That #n is an advanced feature of modern Haskell, which is usually not covered by tutorials like LYAH, nor can be found the the Report.
It's called a type application and is a GHC language extension. To understand it, consider this simple polymorphic function
dup :: forall a . a -> (a, a)
dup x = (x, x)
Intuitively calling dup works as follows:
the caller chooses a type a
the caller chooses a value x of the previously chosen type a
dup then answers with a value of type (a,a)
In a sense, dup takes two arguments: the type a and the value x :: a. However, GHC is usually able to infer the type a (e.g. from x, or from the context where we are using dup), so we usually pass only one argument to dup, namely x. For instance, we have
dup True :: (Bool, Bool)
dup "hello" :: (String, String)
...
Now, what if we want to pass a explicitly? Well, in that case we can turn on the TypeApplications extension, and write
dup #Bool True :: (Bool, Bool)
dup #String "hello" :: (String, String)
...
Note the #... arguments carrying types (not values). Those are something that exists at compile time, only -- at runtime the argument does not exist.
Why do we want that? Well, sometimes there is no x around, and we want to prod the compiler to choose the right a. E.g.
dup #Bool :: Bool -> (Bool, Bool)
dup #String :: String -> (String, String)
...
Type applications are often useful in combination with some other extensions which make type inference unfeasible for GHC, like ambiguous types or type families. I won't discuss those, but you can simply understand that sometimes you really need to help the compiler, especially when using powerful type-level features.
Now, about your specific case. I don't have all the details, I don't know the library, but it's very likely that your n represents a kind of natural-number value at the type level. Here we are diving in rather advanced extensions, like the above-mentioned ones plus DataKinds, maybe GADTs, and some typeclass machinery. While I can't explain everything, hopefully I can provide some basic insight. Intuitively,
foo :: forall n . some type using n
takes as argument #n, a kind-of compile-time natural, which is not passed at runtime. Instead,
foo :: forall n . C n => some type using n
takes #n (compile-time), together with a proof that n satisfies constraint C n. The latter is a run-time argument, which might expose the actual value of n. Indeed, in your case, I guess you have something vaguely resembling
value :: forall n . Reflects n Int => Int
which essentially allows the code to bring the type-level natural to the term-level, essentially accessing the "type" as a "value". (The above type is considered an "ambiguous" one, by the way -- you really need #n to disambiguate.)
Finally: why should one want to pass n at the type level if we then later on convert that to the term level?
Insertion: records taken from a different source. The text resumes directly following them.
-- ==== Sys2Proof/Machine/RequestsPort.lean ====
section
/-! DEFINITION. Reporting and restart: `nmask`, `stat`, `eclr`, `rstrt`, frames of other kinds, the bytes of the line, and
the transmitter (chapter 11). -/

namespace Sys2Proof.Machine

/-! ## `nmask` (R208) -/

/-- A kind newly enabled has its flag set already (R208). -/
def newlyOwed (old new events : BitVec 32) : Bool := decide (new &&& ~~~old &&& events ≠ 0#32)

/-- The rule of `nmask`. -/
def decideSetNoticeMask (set : BitVec 32) (s : State) : State :=
  if set &&& 0x1E000000#32 ≠ 0#32 then s.answer 31 .badValue
  else
    let old := s.link.mask
    let t := ({ s with link := { s.link with mask := set } }).reply 31 .done (.maskAndEvents set s.link.events)
    if newlyOwed old set s.link.events then { t with link := t.link.oweNatt } else t

/-- SET_NOTICE_MASK. -/
def execSetNoticeMask (p : Payload (BitVec 32)) (s : State) : Answer :=
  .next (takeRequest 31 setPayload p decideSetNoticeMask s)

/-! ## `stat` (R212) -/

/-- The rule of `stat`. -/
def decideReadStatus (_ : Unit) (s : State) : State := s.reply 32 .done (.status s.statusReport)

/-- READ_STATUS. -/
def execReadStatus (p : Payload Unit) (s : State) : Answer := .next (takeRequest 32 emptyPayload p decideReadStatus s)

/-! ## `eclr` (R211) -/

/-- The flags of the level kinds whose conditions hold. -/
def State.levelSet (s : State) : BitVec 32 :=
  levelKinds.foldl (fun b k => if s.levelHolds k then b ||| oneBit k.bit else b) 0#32

/-- The event set after a clear: the named flags cleared, but for level kinds whose condition still holds (R211). -/
def clearedEvents (events named levels : BitVec 32) : BitVec 32 := (events &&& ~~~named) ||| (named &&& levels)

/-- The rule of `eclr`. -/
def decideClearEvents (set : BitVec 32) (s : State) : State :=
  if set &&& 0xFE000000#32 ≠ 0#32 then s.answer 33 .badValue
  else
    let events := clearedEvents s.link.events set s.levelSet
    ({ s with link := { s.link with events := events } }).reply 33 .done (.events events)

/-- CLEAR_EVENTS. -/
def execClearEvents (p : Payload (BitVec 32)) (s : State) : Answer :=
  .next (takeRequest 33 setPayload p decideClearEvents s)

/-! ## `rstrt` (R213) -/

/-- The rule of `rstrt`. -/
def decideRestart (_ : Unit) (s : State) : State :=
  let t := s.answer 34 .done
  { t with link := { t.link with restartPending := true } }

/-- RESTART. -/
def execRestart (p : Payload Unit) (s : State) : Answer := .next (takeRequest 34 emptyPayload p decideRestart s)

/-! ## Frames of other kinds (R198) -/

/-- The kinds of the requests (R198). -/
def requestKind (kind : Byte) : Bool := decide (1 ≤ kind.toNat) && decide (kind.toNat ≤ 34)

/-- UNKNOWN_KIND: the frame is answered and has no other effect. -/
def execUnknownKind (kind : Byte) (s : State) : Answer :=
  .next (if !requestKind kind && s.portTakes kind (fun _ => true) then s.dropFrame.answer kind .unknownKind else s)

/-! ## The receiver (R197, R199) -/

/-- The link's gap limit in microseconds. -/
def gapLimit : Nat := 50000

/-- A frame is discarded: the receiver hunts again, and the count rises (R197). -/
def LinkPort.discard (l : LinkPort) : LinkPort :=
  { l with receiver := .hunting, gap := none, discarded := bump l.discarded 65535 }

/-- A whole frame goes to the input queue, or is lost with LINK_OVERRUN when the queue holds four (R199). -/
def LinkPort.queueFrame (f : Frame) (l : LinkPort) : LinkPort :=
  let t := { l with receiver := .hunting, gap := none }
  if l.input.length < 4 then { t with input := l.input ++ [f] } else t.raise .linkOverrun

/-- The frame in the bytes behind a sync byte: length, kind, payload, check. -/
def frameOf (bs : List Byte) : Frame := { kind := bs.getD 2 0, payload := slice bs 3 (field bs 0 2 - 1) }

/-- The length field lies outside 1 to 641 (R197). -/
def badLengthField (bs : List Byte) : Bool := field bs 0 2 == 0 || decide (641 < field bs 0 2)

/-- A byte inside a frame has been taken: the bytes taken so far, with it, are `bs` (R197). -/
def LinkPort.frameByte (now : Nat) (bs : List Byte) (l : LinkPort) : LinkPort :=
  if bs.length = 2 ∧ badLengthField bs = true then l.discard
  else if 3 ≤ bs.length ∧ bs.length = field bs 0 2 + 4 then
    (if crc16Holds bs (field bs 0 2 + 2) then l.queueFrame (frameOf bs) else l.discard)
  else { l with receiver := .inFrame bs, gap := some (now + gapLimit) }

/-- A byte arrives (R197). -/
def LinkPort.takeByte (now : Nat) (b : Byte) (l : LinkPort) : LinkPort :=
  match l.receiver with
  | .hunting => if b = syncByte then { l with receiver := .inFrame [], gap := some (now + gapLimit) } else l
  | .inFrame bs => l.frameByte now (bs ++ [b])

/-- The byte is the last of a frame. -/
def LinkPort.completes (l : LinkPort) (b : Byte) : Bool :=
  match l.receiver with
  | .hunting => false
  | .inFrame bs => decide (2 ≤ bs.length) && decide ((bs ++ [b]).length = field (bs ++ [b]) 0 2 + 4)

/-- The byte is a second length byte that makes the length 0 or above 641. -/
def LinkPort.spoilsLength (l : LinkPort) (b : Byte) : Bool :=
  match l.receiver with
  | .hunting => false
  | .inFrame bs => decide (bs.length = 1) && badLengthField (bs ++ [b])

/-- A byte is taken by the port. -/
def State.takeByte (b : Byte) (s : State) : State := { s with link := s.link.takeByte s.now b }

/-- WHOLE_FRAME: the byte that ends a frame. -/
def execWholeFrame (b : Byte) (s : State) : Answer :=
  .next (s.whileLinkRuns fun s => if s.link.completes b then s.takeByte b else s)

/-- LENGTH_FIELD_DISCARD: the second length byte that discards a frame. -/
def execLengthFieldDiscard (b : Byte) (s : State) : Answer :=
  .next (s.whileLinkRuns fun s => if s.link.spoilsLength b then s.takeByte b else s)

/-- LINK_BYTE_RECEIVED: any byte of the line. -/
def execLinkByteReceived (b : Byte) (s : State) : Answer := .next (s.whileLinkRuns fun s => s.takeByte b)

/-- GAP_LIMIT_EXPIRY. -/
def execGapLimitExpiry (s : State) : Answer :=
  .next (s.onExpiry s.link.gap fun s => { s with link := s.link.discard })

/-! ## The transmitter (R196, R201, R209, R213) -/

/-- The message is the DONE reply of an `rstrt`. -/
def OutMessage.restarts : OutMessage → Bool
  | .reply kind st _ => kind == replyKind 34 && decide (st = .done)
  | _ => false

/-- MESSAGE_SENT: the oldest message has gone out; a restart that waited for it begins. -/
def execMessageSent (s : State) : Answer :=
  .next
    (match s.link.output with
     | [] => s
     | m :: rest =>
       if s.link.restartPending && m.restarts then s.beginReset .restart
       else { s with link := LinkPort.startHead { s.link with output := rest } })

end Sys2Proof.Machine
end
Wouldn't be easier to simply write out functions like
foo :: Int -> ...
foo n ... = ... use n
instead of the more cumbersome
foo :: forall n . Reflects n Int => ...
foo ... = ... use (value #n)
The honest answer is: yes, it would be easier. However, having n at the type level allows the compiler to perform more static checks. For instance, you might want a type to represent "integers modulo n", and allow adding those. Having
data Mod = Mod Int -- Int modulo some n
foo :: Int -> Mod -> Mod -> Mod
foo n (Mod x) (Mod y) = Mod ((x+y) `mod` n)
works, but there is no check that x and y are of the same modulus. We might add apples and oranges, if we are not careful. We could instead write
data Mod n = Mod Int -- Int modulo n
foo :: Int -> Mod n -> Mod n -> Mod n
foo n (Mod x) (Mod y) = Mod ((x+y) `mod` n)
which is better, but still allows to call foo 5 x y even when n is not 5. Not good. Instead,
data Mod n = Mod Int -- Int modulo n
-- a lot of type machinery omitted here
foo :: forall n . SomeConstraint n => Mod n -> Mod n -> Mod n
foo (Mod x) (Mod y) = Mod ((x+y) `mod` (value #n))
prevents things to go wrong. The compiler statically checks everything. The code is harder to use, yes, but in a sense making it harder to use is the whole point: we want to make it impossible for the user to try adding something of the wrong modulus.
Concluding: these are very advanced extensions. If you're a beginner, you will need to slowly progress towards these techniques. Don't be discouraged if you can't grasp them after only a short study, it does take some time. Make a small step at a time, solve some exercises for each feature to understand the point of it. And you'll always have StackOverflow when you are stuck :-)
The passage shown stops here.